The World’s Fair of 1962 put Seattle on the map—it turns out we just needed to bring our own map. When fair organizer Joseph Gandy started shopping his idea to the Bureau of International Expositions, he had to point out Puget Sound: No, he’d say, not Washington, DC. He produced map cards with a big arrow: “Here is Seattle in the state of Washington, U.S.A.” It worked. Century 21 got official recognition by the BIE, a laurel that New York’s 1964 expo couldn’t claim.
Century 21 began as a downtown improvement project, a way to bring attention from the growing suburbs (and the just-out-of-town Boeing boom) to the center of the city.
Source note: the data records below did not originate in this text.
/-- Write the dirty granules that `who` picks back to their home; the copies stay, clean (08 R201). -/
def writeBack (s : State) (cluster line : Nat) (who : BitVec 4 → Bool) : State :=
  let c := getView s cluster line
  let pick (x : Option CGran) : Bool :=
    match x with
    | some y => y.dirty.elim false who
    | none => false
  if c.gr.toList.any pick then
    let whole := c.metaDirty && c.gr.toList.all pick
    let put (s : State) (g : Nat) : State :=
      match c.gr.toList.getD g none with
      | some y => if y.dirty.elim false who then putHomeGran (clearRanges s (64 * line + 16 * g) 16) line g y.data y.syn else s
      | none => s
    let s := put (put (put (put s 0) 1) 2) 3
    let s := if whole then putHomeMeta s line c.meta_ else s
    let gr := c.gr.map fun x => if pick x then x.map fun y => { y with dirty := none } else x
    lineWritten (setView s cluster line { c with gr, metaDirty := c.metaDirty && !whole }) line
  else s

/-- Drop the clean granules of a line that one core's L1 holds, and at wide scope those of its cluster (08 R208). -/
def dropClean (s : State) (core line : Nat) (wide : Bool) : State :=
  let c := getView s (clusterOf core) line
  let l1 := c.l1 &&& ~~~(1#8 <<< (core % 8))
  let gone := wide || (l1 == 0 && !c.cc)
  let gr := c.gr.map fun x =>
    match x with
    | some y => if gone && y.dirty.isNone then none else x
    | none => none
  setView s (clusterOf core) line { c with gr, l1 := if wide then 0 else l1, cc := c.cc && !wide }

/-- Write back and drop a line from a cluster's view. -/
def purge (s : State) (cluster line : Nat) : State :=
  setView (writeBack s cluster line fun _ => true) cluster line .empty

/-- The number of a sequencer: 0 K, 1 L, 2 C, 3 S (12 R308). -/
def seqNum : Seq → Nat
  | .K => 0
  | .L => 1
  | .C => 2
  | .S => 3
/-- The key of a code granule in the instruction cache of a sequencer kind of a core. -/
def fetchKey (core : Nat) (q : Seq) (gran : Nat) : Nat := (core * 4 + seqNum q) * 2 ^ 64 + gran
/-- The instruction caches of a core are emptied, as a task starts or is restored there (07 R169). -/
def dropFetched (s : State) (core : Nat) : State :=
  { s with icache := s.icache.filter fun e => e.1 / 2 ^ 64 / 4 != core }
/-- The place of an issue port among those that serve two slots in turn (07 R169). -/
def portPlace (core : Nat) (q : Seq) : Nat := 2 ^ 20 + core * 4 + seqNum q

/-- Storage that caches hold (08 R200): the cluster cache holds HBM and host lines only. -/
def Area.cached : Area → Bool
  | .hbm | .vault | .host | .remote => true
  | _ => false
/-- Lines that a cluster cache may hold. -/
def Area.inCluster : Area → Bool
  | .hbm | .host => true
  | _ => false

/-- A line leaves a core's L1: its dirty granules pass to the cluster cache, or to their home where that does not hold the line (08
R201). -/
def leaveL1 (s : State) (core line : Nat) : State :=
  let cl := clusterOf core
  let me := BitVec.ofNat 4 (core % 8)
  let s := if (getView s cl line).cc then s else writeBack s cl line fun o => o == me
  let c := getView s cl line
  let l1 := c.l1 &&& ~~~(1#8 <<< (core % 8))
  let pass (y : CGran) : CGran := { y with dirty := y.dirty.map fun o => if o = me then 8 else o }
  setView s cl line { c with gr := c.gr.map (fun x => if l1 == 0 && !c.cc then none else x.map pass), l1 }
/-- A line leaves a cluster cache: what is dirty there goes home (08 R201). -/
def leaveCluster (s : State) (cl line : Nat) : State :=
  let s := writeBack s cl line fun o => o == 8
  let c := getView s cl line
  setView s cl line { c with gr := if c.l1 = 0 then .replicate _ none else c.gr, cc := false }
/-- Room for a line that comes into a core's L1 of 64 KiB: a full one gives up a line (00 R3; log 7). -/
def roomL1 (s : State) (core line : Nat) : State :=
  let bit (c : CLine) : Bool := c.l1.getLsbD (core % 8)
  let mine := s.clines.filter fun e => e.1 / 2 ^ 64 == clusterOf core && bit e.2
  if bit (getView s (clusterOf core) line) || decide (mine.length < 1024) then s else
    match anyOf s mine with
    | (s, some e) => leaveL1 s core (e.1 % 2 ^ 64)
    | (s, none) => s
/-- Room for a line that comes into a cluster cache of 2 MiB (00 R3; log 7). -/
def roomCluster (s : State) (cl line : Nat) : State :=
  let mine := s.clines.filter fun e => e.1 / 2 ^ 64 == cl && e.2.cc
  if (getView s cl line).cc || decide (mine.length < 32768) then s else
    match anyOf s mine with
    | (s, some e) => leaveCluster s cl (e.1 % 2 ^ 64)
    | (s, none) => s

/-- Bring a line into a core's L1: granules not valid come from the home; a dirty granule of another L1 passes to
the cluster cache, or to its home where the cluster cache does not hold the line (08 R201, R202). -/
def fillLine (s : State) (core line : Nat) (area : Area) : State :=
  let cl := clusterOf core
  let me := BitVec.ofNat 4 (core % 8)
  let s := roomL1 (if area.inCluster then roomCluster s cl line else writeBack s cl line fun o => o != me) core line
  let c := getView s cl line
  let fill (g : Nat) (x : Option CGran) : Option CGran :=
    match x with
    | some y => some { y with dirty := y.dirty.map fun o => if o = me ∨ o = 8 then o else 8 }
    | none => some (homeGran s line g)
  let fresh := c.gr.toList.all Option.isNone
  setView s cl line
    { c with gr := #v[fill 0 c.gr[0], fill 1 c.gr[1], fill 2 c.gr[2], fill 3 c.gr[3]],
             meta_ := if fresh then homeMeta s line else c.meta_,
             l1 := c.l1 ||| (1#8 <<< (core % 8)), cc := c.cc || area.inCluster }

/-- Who accesses: a core through its L1, for a job; an engine through its cluster's view, for a job; a home, host port or device
unit. -/
inductive Who where
  | core (c : Nat) (job : Nat)
  | engine (c : Nat) (job : Nat)
  | home
  deriving DecidableEq, Repr

/-- The key of a region's counter on a die: regions of HBM by storage, of host memory by address (04 R109). -/
def countKey (die region : Nat) : Nat := die * 2 ^ 48 + region
/-- The counter with no entry. -/
def Counter.none : Counter := { job := 0, host := 0, dev := 0, at_ := 0 }
/-- Touch a die's counter entry for a region, creating it; a full cache discards its least recently touched entry. -/
def touchCount (s : State) (die region job : Nat) (f : Counter → Counter) : State :=
  let key := countKey die region
  let (n, s) := (s.nextUid, { s with nextUid := s.nextUid + 1 })
  let mine := s.counts.filter fun e => e.1 / 2 ^ 48 == die
  let s :=
    if (kvFind s.counts key).isNone && decide (65536 ≤ mine.length) then
      let old := mine.foldl (fun (m : Nat × Nat) e => if e.2.at_ < m.2 then (e.1, e.2.at_) else m) (0, n)
      { s with counts := kvErase s.counts old.1 }
    else s
  let c := (kvFind s.counts key).getD .none
  { s with counts := kvInsert key (f { c with job, at_ := n }) s.counts }

/-- Count a device access to a line (04 R109): an HBM region's entry is touched on its home die; an access of a line of
host memory that no cache of the cluster serves is counted on the accessing die, and MIGRATE comes about when the
job's threshold is reached; no threshold, no count (R110). -/
def countAccess (s : State) (core job : Nat) (area : Area) (line : Nat) : State :=
  let fresh := (getView s (clusterOf core) line).gr.toList.all Option.isNone
  match area with
  | .hbm => touchCount s (line / 2 ^ 30 / 3) (line / 1024) job id
  | .host =>
    if fresh then
      let die := dieOfCore core
      let th := ((getJob s job).migth.extractLsb' 16 16).toNat
      let s := touchCount s die (line / 1024) job fun c => if th = 0 then c else { c with dev := min 0xFFFF (c.dev + 1) }
      let c := (kvFind s.counts (countKey die (line / 1024))).getD .none
      if th ≠ 0 ∧ th ≤ c.dev then enqueue s (.event (.migrate die (line / 1024) true)) else s
    else s
  | _ => s

/-- A cluster holds a line of another device; it holds all of it or none (02 R42). -/
def farHeld (s : State) (cluster line : Nat) : Bool := !(getView s cluster line).gr.toList.any Option.isNone
/-- Prepare a line for an access. A line of another device comes into an L1 by RDRESP only. -/
def touchLine (s : State) (w : Who) (area : Area) (line : Nat) : State :=
  match w with
  | .core c job =>
    let s := countAccess s c job area line
    if area.cached && (area != .remote || farHeld s (clusterOf c) line) then fillLine s c line area else s
  | .engine c job => countAccess s c job area line
  | .home => s

/-- A granule as an accessor sees it. -/
def seeGran (s : State) (w : Who) (area : Area) (line g : Nat) : CGran :=
  match w with
  | .home => homeGran s line g
  | .core c _ | .engine c _ =>
    if area.cached then
      match (getView s (clusterOf c) line).gr.toList.getD g none with
      | some y => y
      | none => homeGran s line g
    else homeGran s line g
/-- A line's metadata as an accessor sees it. -/
def seeMeta (s : State) (w : Who) (area : Area) (line : Nat) : Byte :=
  match w with
  | .home => homeMeta s line
  | .core c _ | .engine c _ =>
    let v := getView s (clusterOf c) line
    if area.cached && !v.gr.toList.all Option.isNone then v.meta_ ||| fencePoison s line else homeMeta s line

/-- A write to part of one line: the bits written, their values, the codes of granules moved with their codes (none: the
writer generates them), the version stamped if the store is tagged. -/
structure LinePut where
  mask  : BitVec 512
  data  : BitVec 512
  syns  : Option (BitVec 64)
  stamp : Option (BitVec 4)
  deriving DecidableEq, Repr

/-- Granule g of a line-wide value. -/
def granBits (x : BitVec 512) (g : Nat) : BitVec 128 := x.extractLsb' (128 * g) 128

/-- Merge a write into a granule. A whole granule is replaced. Part of a granule is a consumption of the old one
(11 R280): a mismatch or poison reads as zeros on an ET page, counted, and otherwise fails. -/
def mergeGran (old : CGran) (md : Byte) (et : Bool) (p : LinePut) (g : Nat) : Option (BitVec 128 × BitVec 16 × Nat) :=
  let m := granBits p.mask g
  let d := granBits p.data g
  if m = BitVec.allOnes 128 then
    some (d, match p.syns with | some y => y.extractLsb' (16 * g) 16 | none => 0, 0)
  else if old.syn != 0 || poisoned md then
    if et then some (d &&& m, 0, 1) else none
  else some ((old.data &&& ~~~m) ||| (d &&& m), 0, 0)

/-- Metadata after a write: a tagged store sets VER and TT; a write of all four granules clears POISON, and TT when it
is untagged (11 R282). -/
def metaAfter (md : Byte) (p : LinePut) : Byte :=
  let whole := p.mask == BitVec.allOnes 512
  let md := if whole then md &&& 0xF7#8 else md
  match p.stamp with
  | some v => (md &&& 0x0B#8) ||| (v.setWidth 8 <<< 4) ||| 4#8
  | none => if whole then md &&& 0xFB#8 else md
It ended up being a six-month spotlight on Seattle, drawing the likes of Elvis and the Shah of Iran to the growing metropolis. With a taste of international culture and the planners’ vision for a permanent legacy, Seattle’s art scene blossomed. And the city got its metal monuments: a sky-high tower and a zippy monorail, two mod totems that look as good in rain as they do in sun.
Dozens of nations sent envoys and exhibits to Seattle in 1962, and almost 10 million people filtered through its giant spectacle. The fair was a semipermanent carnival of cotton candy and peep shows, but the footprint it left came to define the city. Some remember the fair as merely a six-month PR blitz for the region, while others can still taste their first Belgian waffle.
Did the fair change Seattle, or did it reflect the space-crazy tech attitude that already pervaded the Northwest? It’s probably a little of both. A full 50 years later, we’ve still got the Space Needle, we’ve still got Seattle Center, and, for the most part, Seattle is still in charge of the future.